3.Nothing is cast in stone...
..The report that appears in today's Nepal News does give some indication of the way things seem to be going.
Sun, 18.03.12 10:11
Govt directs MoFA to end Gurkha recruitmentThe almost two centuries-old unique tradition of Nepali citizens serving in foreign armies as the “brave” Gurkha soldiers (also called Gorkha soldiers) and laying down their lives in numerous wars may soon come to an end if the current Maoist-led government has its way.
The government has directed Ministry of Foreign Affairs (MoFA) and other concerned ministries to implement the suggestions made by a controversial report on foreign policy that seeks to make Gurkha recruitments in British and Indian armies a thing of the past.
The report was unanimously endorsed by the Parliamentary Committee for International Relations and Human Rights of Nepal on December 26, 2011 and later presented before the Legislature Parliament.
According to reports, the Prime Minister’s Office had sent separate letters to various ministries on March 9 clearly instructing them to implement recommendations made by the report (‘Nepal’s Foreign Policy in Changed Context- 2068 B.S’) to stop Nepali citizens from being recruited for fighting wars under foreign flags.
“Gurkha recruitment gave the (Nepali) youth a small opportunity for employment, but serving foreign military powers has not always allowed the country to hold its head high…Since, ultimately, Gurkha recruitment will have to end, it is necessary to create alternatives,” the report recommended.
"Nepal´s government is put on further loss after the Britain decided to provide citizenship to Gurkha soldiers, and the time has come to evaluate Nepal´s foreign policy in regards to Gurkha recruitment," added the report.
Currently, the strength of Gurkhas in the British army is about 3,800. However, Britain has already announced it would axe 400 of these jobs as part of defense cuts.
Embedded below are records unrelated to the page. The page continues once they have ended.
-- ==== Sys2Proof/Machine/Mem.lean ====
section
/-!
DEFINITION. The GDDR6 controllers (chapter 16): training, refresh and temperature, activation tracking and throttles,
uncorrectable reads, and the memory commands.
-/
namespace Sys2Proof.Machine

/-! ## Channels (R368 to R373) -/

def memKey (die ch : Nat) : Nat := die * 8 + ch
def getChan (m : M) (k : Nat) : Option MemChan := tget? m.mem.chans k
def updChan (k : Nat) (f : MemChan → MemChan) (m : M) : M := { m with mem.chans := tupd m.mem.chans k f }

/-- Unit of a die's controller (Table 05-5). -/
def memUnit (die : Nat) : Nat := unitPath die (if die = 0 then 0xC else 0x43)

/-- MEM_CH_CNT: 0 edc_retry, 1 edc_fail, 2 ecc_corrected, 3 ecc_uncorrected, 4 neighbour refreshes, 5 throttles. -/
def countMem (die ch k n : Nat) (m : M) : M := cntAdd { reg := .memCh, i := die, j := ch, k := k } n m

/-- A channel as its training leaves it (R371, R372): a cause of Table 16-7, and a pin of its numbering. -/
def chanOf (target now : Nat) (r : ChanResult) : MemChan :=
  { state := if !r.present then 0 else if r.cause ≠ 0 then 3 else 2,
    rate := if r.present && r.cause = 0 then (if r.bestRate < target then r.bestRate else target) else 0,
    density16 := r.density16, mirrored := r.mirrored, byteSwap := r.byteSwap, cause := hold 4 r.cause,
    pin := if r.cause = 0 then 0 else hold 29 r.pin,
    temp := 0, swizzle := r.swizzle, rotor := 0, lastRefresh := now, hot := false }

/-- EV_MEM_CHANNEL of a channel that is disabled or below its target. -/
def chanEvent (die target : Nat) (k : Nat) (c : MemChan) (m : M) : M :=
  if c.state = 3 || (c.state = 2 && c.rate < target) then
    raise 0x1603 1 (infraOid die) [.u 1 (k % 8), .u 1 c.state, .u 1 c.rate, .u 1 c.cause, .u 1 c.pin] m
  else m

/-- Channels of a die, two to a device: three devices on a media die, one on the hub (R1). -/
def chanMax (die : Nat) : Nat := if die = 0 then 2 else 6

/-- A device's two channels share its density and mirroring; the hub's device is of 16 Gbit (R368). -/
def deviceOf (die : Nat) (l : List ChanResult) : List ChanResult := match l with
  | a :: b :: r =>
    let d := a.density16 || die == 0
    { a with density16 := d } :: { b with density16 := d, mirrored := a.mirrored } :: deviceOf die r
  | [a] => [{ a with density16 := a.density16 || die == 0 }]
  | [] => []

/-- Full training of every channel of a die; each channel's trackers begin. -/
def memTrain (die : Nat) (all : List ChanResult) (m : M) : M :=
  let t := m.mem.rateTarget
  let rs := deviceOf die (all.take (chanMax die))
  let cs := rs.zipIdx.map fun r => (memKey die r.2, chanOf t m.vault.mono r.1)
  let m1 := { m with
    mem.chans := cs.foldl (fun a c => tset a c.1 c.2) (m.mem.chans.filter fun c => c.1 / 8 != die),
    mem.trackers := m.mem.trackers.filter fun x => x.1 / 128 != die,
    mem.throttles := m.mem.throttles.filter fun x => x.1 / 8 != die }
  cs.foldl (fun x c => chanEvent die t c.1 c.2 x) m1


/-- A channel disabled, or usable below the target: the start is degraded (R372). -/
def memDegraded (m : M) (die : Nat) : Bool := m.mem.chans.any fun c =>
  c.1 / 8 == die && (c.2.state == 3 || (c.2.state == 2 && decide (c.2.rate < m.mem.rateTarget)))

/-- Usable memory in MiB (R369). -/
def usableMib (m : M) (die : Nat) : Nat := ((usableChans m die).map fun c => if c.2.density16 then 1024 else 512).sum

def poolEccOn (m : M) (die : Nat) : Bool := tget m.mem.poolEcc die false

/-- Pool memory in KiB (R204, R369). -/
def poolKib (m : M) (die : Nat) : Nat :=
  let n := (usableMib m die - 1536) * 1024
  if poolEccOn m die then n * 15 / 16 else n

def poolSize (die : Nat) (m : M) : M := setPool die { getPool m die with totalKib := poolKib m die } m

/-! ## Refresh and temperature (R377) -/

/-- MEM_REFRESH: the next bank in rotation. -/
def memRefresh (die ch : Nat) (m : M) : M :=
  updChan (memKey die ch) (fun c =>
    if c.state = 2 then { c with rotor := (c.rotor + 1) % 16, lastRefresh := m.vault.mono } else c) m

def execMemRefresh (die ch : Nat) (s : State) : Host.Outcome State Fault Refusal := lift (memRefresh die ch) s

def tkTemp (die device : Nat) : Nat := 0x200 + die * 4 + device

/-- MEM_TEMP_READ: a device's temperature, every 10 ms; above 95 °C its refresh period is 16 ms. -/
def memTemp (die device : Nat) (celsius : Int) (m : M) : M :=
  if !tickOpen m (tkTemp die device) 10000000 then m
  else
    let f (c : MemChan) : MemChan :=
      if c.state = 2 then { c with temp := hold 255 celsius.toNat, hot := decide (95 < celsius) } else c
    updChan (memKey die (2 * device + 1)) f (updChan (memKey die (2 * device)) f (tickMark (tkTemp die device) 10000000 m))

def execMemTempRead (die device : Nat) (celsius : Int) (s : State) : Host.Outcome State Fault Refusal :=
  lift (memTemp die device celsius) s

/-- Refresh period of a channel in ns. -/
def refreshPeriod (c : MemChan) : Nat := if c.hot then 16000000 else 32000000

/-! ## Activation tracking (R378, R379) -/

def trackKey (die ch bank : Nat) : Nat := memKey die ch * 16 + bank
def dieThreshold (m : M) (die : Nat) : Nat := tget m.mem.threshold die 8000
def getTracker (m : M) (k : Nat) : Tracker :=
  tget m.mem.trackers k { rows := [], since := 0, threshold := dieThreshold m (k / 128) }

/-- Tracking windows last 32 ms. -/
def trackNs : Nat := 32000000

/-- Entries of a tracker. -/
def trackMax : Nat := 32

/-- A run of samples of one row (R378): it adds to the row's entry, or takes a free one, or that of the lowest count, of
several the oldest (DESIGN CHOICE, assumption 135), at that count plus its own. -/
def trackRun (t : List (Nat × Nat)) (r : Nat × Nat) : List (Nat × Nat) :=
  if r.2 = 0 then t
  else if t.any fun e => e.1 == r.1 then t.map fun e => if e.1 = r.1 then (e.1, e.2 + r.2) else e
  else if t.length < trackMax then t ++ [r]
  else
    let low := t.foldl (fun a e => if e.2 < a.2 then e else a) (t.headD (0, 0))
    t.erase low ++ [(r.1, low.2 + r.2)]

/-- A row's estimate: four activations for a sample. -/
def rowEstimate (t : List (Nat × Nat)) (row : Nat) : Nat := match t.find? fun e => e.1 == row with
  | some e => 4 * e.2
  | none => 0

/-- ACT_WINDOW_END: the bank's entries clear, a new threshold applies, throttles that have run out end. -/
def actWindow (die ch bank : Nat) (m : M) : M :=
  let k := trackKey die ch bank
  let now := m.vault.mono
  if now < (getTracker m k).since + trackNs || (getChan m (memKey die ch)).isNone then m
  else
    { m with
      mem.trackers := tset m.mem.trackers k { rows := [], since := now, threshold := dieThreshold m die },
      mem.throttles := m.mem.throttles.filter fun t => t.1 != memKey die ch || decide (now < t.2.2.2) }

def execActWindowEnd (die ch bank : Nat) (s : State) : Host.Outcome State Fault Refusal := lift (actWindow die ch bank) s

/-- Data of EV_MEM_THROTTLE. -/
def throttleData (ch bank row reqDie reqUnit : Nat) : List Item := [.u 1 ch, .u 1 bank, .u 4 row, .u 1 reqDie, .u 2 reqUnit]

/-- ROW_ACTIVATION_THRESHOLD: the samples are counted, and where the row's estimate has reached the threshold, the neighbours
at distances 1 and 2 are refreshed, the entry clears, and the requester is throttled until the end of the next tracking
window. -/
def rowThreshold (die ch bank : Nat) (act : RowAct) (reqDie reqUnit : Nat) (m : M) : M :=
  match getChan m (memKey die ch) with
  | none => m
  | some c =>
    if c.state ≠ 2 then m
    else
      let k := trackKey die ch bank
      let row := act.row
      let t0 := getTracker m k
      let t := { t0 with rows := act.sampled.foldl trackRun t0.rows }
      if rowEstimate t.rows row < t.threshold then { m with mem.trackers := tset m.mem.trackers k t } else
      let until_ := t.since + 2 * trackNs
      let others := m.mem.throttles.filter fun x => !(x.1 == memKey die ch && x.2.1 == reqDie && x.2.2.1 == reqUnit)
      let m1 := { m with
        mem.trackers := tset m.mem.trackers k { t with rows := t.rows.filter fun r => r.1 != row },
        mem.throttles := others ++ [(memKey die ch, reqDie, reqUnit, until_)] }
      let m2 := countMem die ch 5 1 (countMem die ch 4 ((if row < 2 then row else 2) + 2) m1)
      let data := throttleData ch bank row reqDie reqUnit
      limited { ev := 0x1601, i := reqDie, j := reqUnit } nsPerS (raise 0x1601 3 (infraOid die) data)
        (action (memUnit die) 0x1681 (infraOid die) 0 (leNat ((evData data).take 8)) m2)

def execRowActivationThreshold (die ch bank : Nat) (row : RowAct) (reqDie reqUnit : Nat) (s : State) : Host.Outcome State Fault Refusal :=
  lift (rowThreshold die ch bank row reqDie reqUnit) s

/-- A requester is throttled on a channel: one row per bank in each interval of the window over the threshold. -/
def throttled (m : M) (die ch reqDie reqUnit : Nat) : Bool := m.mem.throttles.any fun t =>
  t.1 == memKey die ch && t.2.1 == reqDie && t.2.2.1 == reqUnit && decide (m.vault.mono < t.2.2.2)

/-! ## Uncorrectable reads (R374 to R376) -/

/-- Region code of EV_MEM_ECC. -/
def memRegion (w : MemData) : Nat :=
  match w with
  | .rxPacket _ _ => 0
  | .txPacket _ _ _ => 0
  | .decodeCtx _ => 1
  | .encodeCtx _ => 1
  | .dieArea => 1
  | .pool _ _ _ _ => 2
  | .ring => 3
  | .staging => 3
  | .blob => 3

/-- The region carries ECC (Table 16-2). -/
def memProtected (m : M) (die : Nat) (w : MemData) : Bool :=
  match memRegion w with
  | 2 => poolEccOn m die
  | 3 => false
  | _ => true

/-- A packet of the send side: no byte reaches a wire, its token is voided. -/
def txLost (die queue send seq : Nat) (m : M) : M :=
  let own (p : EPkt) : Bool := p.seq == seq && p.send == mkKey die (4096 + send)
  let hit (i : FItem) : Bool := match i.body with
    | .pkt e => own e
    | _ => false
  let m1 := updQueue (queueKey die queue) (fun q => { q with pkts := q.pkts.filter fun p => !own p }) m
  egressSettle die queue (setFlow die queue (flowMark hit 2 (getFlow m1 die queue)) m1)

/-- A saved encode context: key frame next, rate control from QPinit with no debt. -/
def encLost (k : Nat) (m : M) : M :=
  let clear (x : EncLayer) : EncLayer := { x with debt := 0, n := 0, mem := [] }
  updEnc k (fun e => { e with layers := e.layers.map clear }) (encRequest k 0 0 true m)

/-- The outcome of an uncorrectable read (Table 16-3). -/
def memOutcome (die : Nat) (w : MemData) (m : M) : M :=
  match w with
  | .pool n chroma tx ty => modBuf die n (fun b => { b with concealed := true, tainted := true, pix := .tile b.pix chroma tx ty }) m
  | .rxPacket idx seq => updStream (mkKey die idx) (fun s => unmark seq (dropHeld seq s)) m
  | .txPacket q send seq => txLost die q send seq m
  | .decodeCtx idx => clearRefs (mkKey die idx) (updCtx (mkKey die idx) (fun c => { c with waitingRap := true }) m)
  | .encodeCtx idx => encLost (mkKey die idx) m
  | .dieArea => if die = 0 then m else dieLost die none m
  | .ring => m
  | .staging => { m with syn.ramDamaged := m.syn.ram.isSome }
  | .blob => m

/-- Usable channels of a die by number, in order. -/
def usableIdx (m : M) (die : Nat) : List Nat := (usableChans m die).map fun c => c.1 % 8

/-- The hub's areas lie as R369 says: the journal ring in its first usable channel, staging and blob copies in the other. -/
def hubHolds (m : M) (ch : Nat) (w : MemData) : Bool := match w with
  | .ring => (usableIdx m 0).head? == some ch
  | .staging | .blob => (usableIdx m 0).getLast? == some ch && (usableIdx m 0).head? != some ch
  | _ => true

/-- MEM_ECC_UNCORRECTABLE: a burst that fails after three retries (`link`), or a sector with two wrong bits where the
region carries ECC. -/
def eccUncorrectable (die ch : Nat) (link : Bool) (w : MemData) (m : M) : M :=
  let k := memKey die ch
  match getChan m k with
  | none => m
  | some c =>
    if c.state ≠ 2 || (die != 0 && !dieRun m die) || !(link || memProtected m die w) || (die == 0) != (memRegion w == 3) || !hubHolds m ch w then m
    else
      let m1 := if link then countMem die ch 1 1 (countMem die ch 0 3 m) else countMem die ch 3 1 m
      let now := m.vault.mono
      let log := now :: (tget m.mem.eccSince k []).filter fun t => decide (now < t + nsPerS)
      let m2 := { m1 with mem.eccSince := tset m1.mem.eccSince k log }
      let m3 := limited { ev := 0x1602, i := die, j := ch } nsPerS
        (raise 0x1602 2 (infraOid die) [.u 1 ch, .u 1 (memRegion w), .u 4 log.length]) m2
      memOutcome die w m3

def execMemEccUncorrectable (die ch : Nat) (link : Bool) (what : MemData) (s : State) : Host.Outcome State Fault Refusal :=
  lift (eccUncorrectable die ch link what) s

/-! ## Commands (R382) -/

/-- A plain-form reply with the old and new value of a field. -/
def plainDone (old new : Nat) : Applied :=
  .done { status := stOK, detail := 0, plain := some (old, new), before := 0xFF, after := 0xFF }

def memRateSetSpec : CmdSpec :=
  { baseSpec 0x1601 permService with
    mask := mb 0 1
    obj := partObj
    fields := fun d _ => firstBad [(decide (5 < pay d 0 1), off 0)]
    plainNow := fun _ m => same m.mem.rateTarget
    apply := fun d m => ({ m with mem.rateTarget := pay d 0 1 }, plainDone m.mem.rateTarget (pay d 0 1)) }

def execMemRateSet (d : Desc) (s : State) : Host.Outcome State Fault Refusal := lift (hostRow memRateSetSpec d) s

def memEccSetSpec : CmdSpec :=
  { baseSpec 0x1602 permService with
    mask := mbits 0 1
    obj := dieObj
    late := fun d m => orFail (dieLate m false (oid d)) (firstFail
      [(let p := getPool m (oidDie (oid d))
        p.resDesc != 0 || p.resKib != 0, stConflict, (getPool m (oidDie (oid d))).resDesc % 65536)])
    plainNow := fun d m => same (b2n (poolEccOn m (oidDie (oid d))))
    apply := fun d m =>
      let die := oidDie (oid d)
      (poolSize die { m with mem.poolEcc := tset m.mem.poolEcc die (payBit d 0 0) },
       plainDone (b2n (poolEccOn m die)) (pay d 0 1)) }

def execMemEccSet (d : Desc) (s : State) : Host.Outcome State Fault Refusal := lift (hostRow memEccSetSpec d) s

def memActSetSpec : CmdSpec :=
  { baseSpec 0x1603 permService with
    mask := mb 0 2
    obj := fun d m => oidOk m 3 false (oid d)
    fields := fun d _ => firstBad [(!(decide (1000 ≤ pay d 0 2) && decide (pay d 0 2 ≤ 32000)), off 0)]
    late := fun d m => dieLate m false (oid d)
    plainNow := fun d m => same (dieThreshold m (oidDie (oid d)))
    apply := fun d m =>
      let die := oidDie (oid d)
      ({ m with mem.threshold := tset m.mem.threshold die (pay d 0 2) }, plainDone (dieThreshold m die) (pay d 0 2)) }

def execMemActSet (d : Desc) (s : State) : Host.Outcome State Fault Refusal := lift (hostRow memActSetSpec d) s

end Sys2Proof.Machine
end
Meanwhile, India, whose yearly recruitment ranges between 2,500 and 3,000 men, presently maintains 39 battalions in seven Gorkha regiments numbering more than 30,000 men.
The first Gurkha regiment, Nausiri Battalion, was formed in 1815 by the East India Company after the British were impressed with the bravery of Nepali soldiers during the 1814-16 Anglo-Nepal war. Later. the British Army also started enlisting them.
Since then, the Gurkhas have fought bravely (and with distinction) for British and later for Indian causes in numerous wars.
There's little doubt that remitted income to Nepal has dropped to a trickle- Not surprising that the government should wonder "What is still in it for us?"
- 20-03-2012, 07:53 #124
If recruiting from regions / local areas is the best and preffered solution for the regiments at the crunchy end of the army and encourages unit cohesion esprit de corps and fighting spirit, can someone point out where 'them' do their recruiting?
- 20-03-2012, 07:57 #125
- Join Date
- Oct 2007
The Parachute Regiment.
- 20-03-2012, 08:02 #126
- Join Date
- Nov 2004
- 20-03-2012, 08:08 #127
- Join Date
- Jun 2009
Regiment, Royal Marines and the RAF, I'll give you the RAF but the other 2 dubious!!!